-- ==== Sys2Proof/Machine/Sill.lean ====
section
/-! DEFINITION. The Sill picture (R59-R61): its text, its pixels and the start's fail codes (R65). -/

namespace Sys2Proof.Machine

/-- A start failure (R65): its fail code in START_STS.FAIL, logged as ARG0 of code 0x2A (R483, R484). Of two failures in one
start the latest shows (log entry 177). -/
def State.startFail (s : State) (code : Nat) : State :=
  let s := s.wr SYS.START_STS.FAIL code
  s.logc SYS.PAGE 0x2A (s.rd SYS.START_STS) 0

/-- A start halted in Sill (R65): stage 13. -/
def State.haltStart (s : State) (code : Nat) : State :=
  let s := (s.wr SYS.START_STS.STAGE 13).modFab (fun f => { f with waitAddr := false })
  (s.modBoot (fun b => { b with starting := false, warm := false })).startFail code

/-- ASCII bytes of a text. -/
def ascii (t : String) : List (BitVec 8) := t.toList.map (fun c => BitVec.ofNat 8 c.toNat)

/-- A text row of 40 characters: cut or filled with blanks. -/
def row40 (t : List (BitVec 8)) : List (BitVec 8) := (t ++ List.replicate 40 0x20).take 40

/-- One hexadecimal digit in ASCII. -/
def hexDigit (n : Nat) : BitVec 8 := if n < 10 then BitVec.ofNat 8 (48 + n) else BitVec.ofNat 8 (55 + n)

/-- `k` hexadecimal digits of `n`. -/
def hexText : (k n : Nat) → List (BitVec 8)
  | 0, _ => []
  | k + 1, n => hexText k (n / 16) ++ [hexDigit (n % 16)]

/-- Decimal digits of a number below 10^k, leading zeros dropped. -/
def decDigits : (k n : Nat) → List (BitVec 8)
  | 0, _ => []
  | 1, n => [hexDigit (n % 10)]
  | k + 2, n => (if n < 10 then [] else decDigits (k + 1) (n / 10)) ++ [hexDigit (n % 10)]

/-- Decimal text. -/
def decText (n : Nat) : List (BitVec 8) := decDigits 20 n

/-- The stage names of the start table (R56, R69). -/
def stageName (n : Nat) : String :=
  ["ROM BOOT", "STORE READ", "PANEL CHECK", "RAILS", "SILL PICTURE", "FIRMWARE", "HBM TRAINING", "MAP LOAD", "LANE STEP-UP",
   "LINTEL LOCK", "LEAF NEGOTIATION", "BALANCE-RESTORE WAIT", "FULL", "HALTED IN SILL", "QUARANTINED"].getD n ""

/-- The fail code that row 5 shows (R61, R421): START_STS.FAIL, or 00E2 in Thermal-stop; 0 for none. -/
def State.shownFault (s : State) : Nat :=
  if s.mode.power = .thermalStop then 0xE2 else s.rd SYS.START_STS.FAIL

/-- The operator text of a half: the bytes of TEXT_A0-9 or TEXT_B0-9 (R61, R474). -/
def State.operatorText (s : State) (h : Nat) : List (BitVec 8) :=
  ((List.range 10).map (fun k => leBytes 4 (s.reg (regKey 0 SIL.PAGE ((if h = 0 then 0x200 else 0x240) + 4 * k))).toNat)).flatten

/-- The ten rows of a half's status block (R61). -/
def State.sillRows (s : State) (h : Nat) : List (List (BitVec 8)) :=
  let part := ascii (if s.rd SYS.MOD_ID.EXT = 0 then "TL-7250-C STEP B" else "TL-7250-E STEP B")
  let serial := hexText 16 (s.rd SYS.SERIAL_LO + s.rd SYS.SERIAL_HI * 2 ^ 32)
  let addr := if s.rd FAB.ADDR_STS.STATE = 2
    then decText (s.rd FAB.ADDR_STS.ADDR / 256) ++ [0x2C] ++ decText (s.rd FAB.ADDR_STS.ADDR % 256)
    else ascii "NO ADDRESS"
  let pwr := match s.mode.power with
    | .sill => "SILL" | .full => "FULL" | .shutter => "SHUTTER" | .standbyLeaf => "STANDBY-LEAF"
    | .thermalStop => "THERMAL-STOP" | .discharge => "DISCHARGE"
  let sec := match s.mode.sec with | .openS => " OPEN" | .sealed => " SEALED" | .quarantined => " QUARANTINED"
  let dbg := match s.mode.dbg with | .detached => " DETACHED" | .observe => " OBSERVE" | .intrusive => " INTRUSIVE"
  let stage := s.rd SYS.START_STS.STAGE
  let fault := if s.shownFault = 0 then ascii "NO FAULT" else ascii "FAULT " ++ hexText 4 s.shownFault
  let bal := if s.rdB SYS.START_STS.BAL_RST then ascii "BALANCE RESTORE " ++ decText ((300 - s.boot.balFrames + 29) / 30) else []
  let role := match s.rd LEF.STS.ROLE with
    | 0 => "NOT NEGOTIATED" | 1 => "SINGLE" | 2 => "ACTIVE" | _ => "STANDBY"
  [part, serial, addr ++ [0x20, if h = 0 then 0x41 else 0x42], ascii pwr ++ ascii sec ++ ascii dbg,
   decText stage ++ [0x20] ++ ascii (stageName stage), fault, bal, ascii role,
   if s.rdB SIL.TEXT_CTL.SHOW then s.operatorText h else [], ascii "NO SCENE DATA"].map row40

/-- The character buffer written from the present state (R61). -/
def State.writeText (s : State) : State := s.modBoot (fun b => { b with chars := s.sillRows 0 ++ s.sillRows 1 })

/-- Any fault is active: the fault line is amber (R59). -/
def State.anyFault (s : State) : Bool :=
  s.shownFault != 0 || s.powerFault || s.freshFault || s.leafFault || s.thermalFault

/-- A lower-case letter is shown as its capital (R60). -/
def capital (c : Nat) : Nat := if 0x61 ≤ c ∧ c ≤ 0x7A then c - 32 else c

/-- The 12-bit code of a subpixel of the Sill picture (R59, R63) at half-local column x, line y, colour c. -/
def State.sillCode (s : State) (h x y c : Nat) : Nat :=
  if 2560 ≤ x ∧ x ≤ 12799 ∧ 3040 ≤ y ∧ y ≤ 5599 then
    let row := (y - 3040) / 256
    let ch := capital ((s.boot.chars.getD (10 * h + row) []).getD ((x - 2560) / 256) 0x20).toNat
    if 0x20 ≤ ch ∧ ch ≤ 0x5F ∧ Config.glyphDot ch ((y - 3040) % 256 / 32) ((x - 2560) % 256 / 32) then
      (if row = 5 ∧ s.anyFault then [3072, 1536, 0].getD c 0 else 3072)
    else 0
  else if s.rdB SYS.START_STS.BAL_RST then 2048
  else if (x + y) / 64 % 2 = 0 then 512 else 256

/-- The panel codes of a line of the Sill picture, shifted to the panel depth (R59). -/
def State.sillLine (s : State) (h y : Nat) : List Nat :=
  let sh := if s.rd WV.OUT_CTL.DEPTH h = 0 then 1 else 4
  (List.range 46080).map (fun u => s.sillCode h (u / 3) y (u % 3) / sh)

end Sys2Proof.Machine
end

■ ■ ■ ■

Please transcribe exactly the lines above from the line that has "def stageName (n" up to and including the line that has "for none. -/"; no other line belongs in the answer.

▶ Answer for this exercise
def stageName (n : Nat) : String :=
  ["ROM BOOT", "STORE READ", "PANEL CHECK", "RAILS", "SILL PICTURE", "FIRMWARE", "HBM TRAINING", "MAP LOAD", "LANE STEP-UP",
   "LINTEL LOCK", "LEAF NEGOTIATION", "BALANCE-RESTORE WAIT", "FULL", "HALTED IN SILL", "QUARANTINED"].getD n ""

/-- The fail code that row 5 shows (R61, R421): START_STS.FAIL, or 00E2 in Thermal-stop; 0 for none. -/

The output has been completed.